I used to feel so confused about myself. Even writing about it is confusing because I never truly understood how I felt. I thought I had lost myself. I felt I was bipolar. I didn’t know which “me” was really me. Sometimes I felt I was a positive person, sometimes I felt I was the opposite, sometimes I thought I was a smart person, I thought I was serious, sometimes I felt like I was a completely different person.
For many years I struggled with this. And it is completely normal considering I was a teenager, and every teenager go through this phase of “who exactly am I?”. And while we struggle with this, we tend to copy a lot of personalities. Seriously, how many times have you started to act like a certain person and try to be exactly like them? Talking from my experience, I have acted like other people so many times. And that’s because you are confused. And maybe some people have been extremely secure since they were kids, hence they didn’t go through this, but personally, I find this a little hard to believe.

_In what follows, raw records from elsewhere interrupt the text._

-- ==== Sys2Proof/Syntax.lean ====
section
/-! DEFINITION. The commands of the block: one constructor per row of spec/opcode_table.json. A mailbox command names the
mailbox Julith serves; its header and its arguments stand in that mailbox's words (R134). -/

namespace Sys2Proof
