/-- A loop. -/
structure LoopSt where
  /-- GEN of the handle; 8; R15 -/
  gen : Byte := 1
  /-- created by command; R172 -/
  byCommand : Bool := false
  /-- definition; Table 10.1 -/
  defn : LoopDef := {}
  /-- coefficients in force; R242 -/
  coefs : Coefs := {}
  /-- coefficient writes still to come, one per sample; R251 -/
  writes : List (CoefId × Dy) := []
  /-- the LOOP_COEFF_SET they belong to; R251 -/
  coefCmd : Option Cmd := none
  /-- setpoint in force; binary32; R34 -/
  sp : Word := 0
  /-- setpoint taking effect at the next instant; R34 -/
  spNext : Option Word := none
  /-- setpoint from a stale dispatch (SP_STALE); Table 10.6 -/
  spStale : Bool := false
  /-- mode 0-4; Table 10.7 -/
  mode : BitVec 3 := 1
  /-- mode and manual value taking effect at the next instant; R247 -/
  modeNext : Option (BitVec 3 × Word) := none
  /-- manual value; Table 10.7 -/
  man : Dy := {}
  /-- armed; R255 -/
  armed : Bool := false
  /-- the next sample is a transfer; R248, R249 -/
  transfer : Bool := true
  /-- the rate limit of a transfer is running; R248 -/
  ramp : Bool := false
  /-- pv, e, i, d of the last sample; R243 -/
  pv : Dy := {}
  e : Dy := {}
  i : Dy := {}
  d : Dy := {}
  /-- output of the last sample; R244 -/
  u : Dy := {}
  /-- a master's outputs with their apply-TICKs, for its slave's latch, oldest first; R244 -/
  outs : List (Nat × Dy) := []
  /-- setpoint latched from the master in cascade; R244 -/
  spC : Dy := {}
  /-- u_prev of the next transfer where it is not the present output; R249, R250 -/
  uFrom : Option Dy := none
  /-- the loop tracked at its last sample: the end of it is a transfer; R249 -/
  trk : Bool := false
  /-- saturation holds for the next sample; Table 10.5 -/
  holdHi : Bool := false
  holdLo : Bool := false
  /-- holds set by a saturated cascade slave; Table 10.5 -/
  extHi : Bool := false
  extLo : Bool := false
  /-- flags of Table 10.6 -/
  satLo : Bool := false
  satHi : Bool := false
  classSat : Bool := false
  track : Bool := false
  rateAct : Bool := false
  inputLost : Bool := false
  /-- samples and TICK out of saturation since the last LOOP_SAT; R245 -/
  unsat : Option (Nat × Nat) := none
  /-- TICK of the last sample; R232 -/
  lastTick : Nat := 0
  /-- the group it belongs to; R246 -/
  group : Option (Fin 192) := none
  /-- proxy loop acting (proxy state); R254 -/
  acting : Bool := false
  /-- proxy writes answered NO_ANSWER; R254 -/
  unanswered : Nat := 0
  /-- output frames withheld until this TICK by injection 0x31; R451 -/
  withhold : Option Nat := none
  /-- twin tolerance, window W, hold N; R440 -/
  tol : Word := 0
  win : Byte := 10
  hold : Byte := 5
  /-- disagreements since armed; R440 -/
  disagree : Word := 0
  /-- comparisons in a row that disagreed; R439 -/
  disRun : Nat := 0
  /-- newest mirrored entry; R439 -/
  mirror : Option BatchEntry := none
  /-- samples still held after a takeover; Table 19.6 -/
  holdLeft : Nat := 0
  /-- pinned in the placement in force; Table 8.7 -/
  pinned : Bool := false
  /-- location: engine, batch, slot; R180 -/
  place : Option (LeIx × BatchIx × Fin 8) := none
  /-- placement code of an unplaced loop; Table 8.7 -/
  placeCode : Half := 0
  /-- moved by the last run, placed by migration, pin suspended; Table 8.7 -/
  moved : Bool := false
  migrated : Bool := false
  pinSusp : Bool := false
  /-- stopped with its output lane in a lost quadrant, until QUAD_RESTART re-arms it; Table 8.5 -/
  quadStop : Bool := false
deriving DecidableEq, Repr

/-- A min-select group (R246). -/
structure GroupSt where
  gen : Byte
  byCommand : Bool
  members : List (Fin 1536)
deriving DecidableEq, Repr

/-- A batch of a loop engine (R231). -/
structure BatchSt where
  /-- period in microseconds -/
  period : Nat
  /-- the eight slots -/
  slots : Vector (Option (Fin 1536)) 8
  /-- T in ns; R187 -/
  cost : Nat
  /-- apply delay D in microseconds; R234 -/
  delay : Nat
  /-- backup engine and batch; R193 -/
  backup : Option (LeIx × BatchIx)
  /-- data mover of a remote batch; R190 -/
  dm : Option (Fin 16)
  /-- LATE samples in a row; R256 -/
  lateRun : Nat
  /-- samples counted LATE; R235 -/
  late : Nat
  /-- the failed engine it migrated from, and the TICK of that; Table 8.5; none -/
  cameFrom : Option (LeIx × Nat) := none
deriving DecidableEq, Repr

/-- A loop engine. -/
structure EngSt where
  /-- in the health vector; R182; DESIGN CHOICE false LOG 2 -/
  healthy : Bool := false
  /-- declared faulty; R256; false -/
  faulty : Bool := false
  /-- TICK of the fault; R256; 0 -/
  faultTick : Nat := 0
  /-- passed its self-test since the fault; R256; false -/
  tested : Bool := false
  /-- at its fault, the engines that backed a batch of it or that it backed; Table 8.5; none -/
  partners : BitVec 12 := 0
  /-- batches 0-15; R231; empty -/
  batches : Vector (Option BatchSt) 16 := Vector.replicate 16 none
deriving DecidableEq, Repr

/-- A pin (R191). -/
structure PinSt where
  gen : Byte
  byCommand : Bool
  /-- tag of an image pin; 32; R161; 0 for one made by command -/
  tag : Word := 0
  obj : Word
  target : Word
deriving DecidableEq, Repr

/-- Placement (chapter 08). -/
structure PlaceSt where
  /-- RUN: full runs since the last start; 32; Table 8.6; 0 -/
  runs : Nat := 0
  /-- MOVES of the last run; 32; Table 8.6; 0 -/
  moves : Nat := 0
  /-- MOVED of the lanes in the report; Table 8.7; 0 -/
  movedLanes : BitVec 96 := 0
  /-- SUMMARY; 16; Table 8.6; 0 -/
  summary : Half := 0
  /-- HYD_SKIPS; 32; Table 8.6; 0 -/
  hydSkips : Nat := 0
  /-- health vector of the last run: LE_OK; 12; Table 8.6; 0 -/
  leOk : BitVec 12 := 0
  /-- SE_OK: healthy solver engines; 6; Table 8.6; DESIGN CHOICE 0 LOG 2 -/
  seOk : BitVec 6 := 0
  /-- solver engines that failed in this start; 6; R197; 0 -/
  seFault : BitVec 6 := 0
  /-- QUADS present; 4; Table 8.6; 0 -/
  quads : BitVec 4 := 0
  /-- PINs by index; R191; empty -/
  pins : Tab PinSt := []
  /-- sequencer slot of each input lane; R200; none -/
  slots : Vector (Option (Fin 30)) 96 := Vector.replicate 96 none
  /-- of each run whose moves are under way, the moved objects; R185; none -/
  moving : List Nat := []
  /-- PLACE_RERUN in progress; Table 6.19; none -/
  rerun : Option Cmd := none
  /-- the Vault holds no pins: those of PLACE_PIN come back from the overlay; R172, R191; true -/
  pinsLost : Bool := true
  /-- a full run is due after a migration, and since which TICK; R195; none -/
  migration : Option Nat := none
  /-- quadrant worst case in mW of the last run; R84; 0 -/
  quadMw : Vector Nat 4 := Vector.replicate 4 0
  /-- planned bus load per segment in %; R199; 0 -/
  segLoad : Vector Nat 16 := Vector.replicate 16 0
deriving DecidableEq, Repr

And here comes what I want to say, it’s completely okay. It’s completely okay to feel confused about who you are, especially when you are young. It’s completely okay to “steal” others’ personalities while you find yours, or while you create yours. I feel like we need to go through these sort of things to understand ourselves. And it’s also okay to feel bipolar, although you are not. Sometimes we feel like even when we are not trying to be anyone else, we are not being ourselves, but all of those personalities are yours. Our “personality” is full of other “personalities”. But all of those combinations are what make us unique, they are what make us who we truly are. Embrace your mood swings, embrace your different styles, embrace your different thoughts and believes.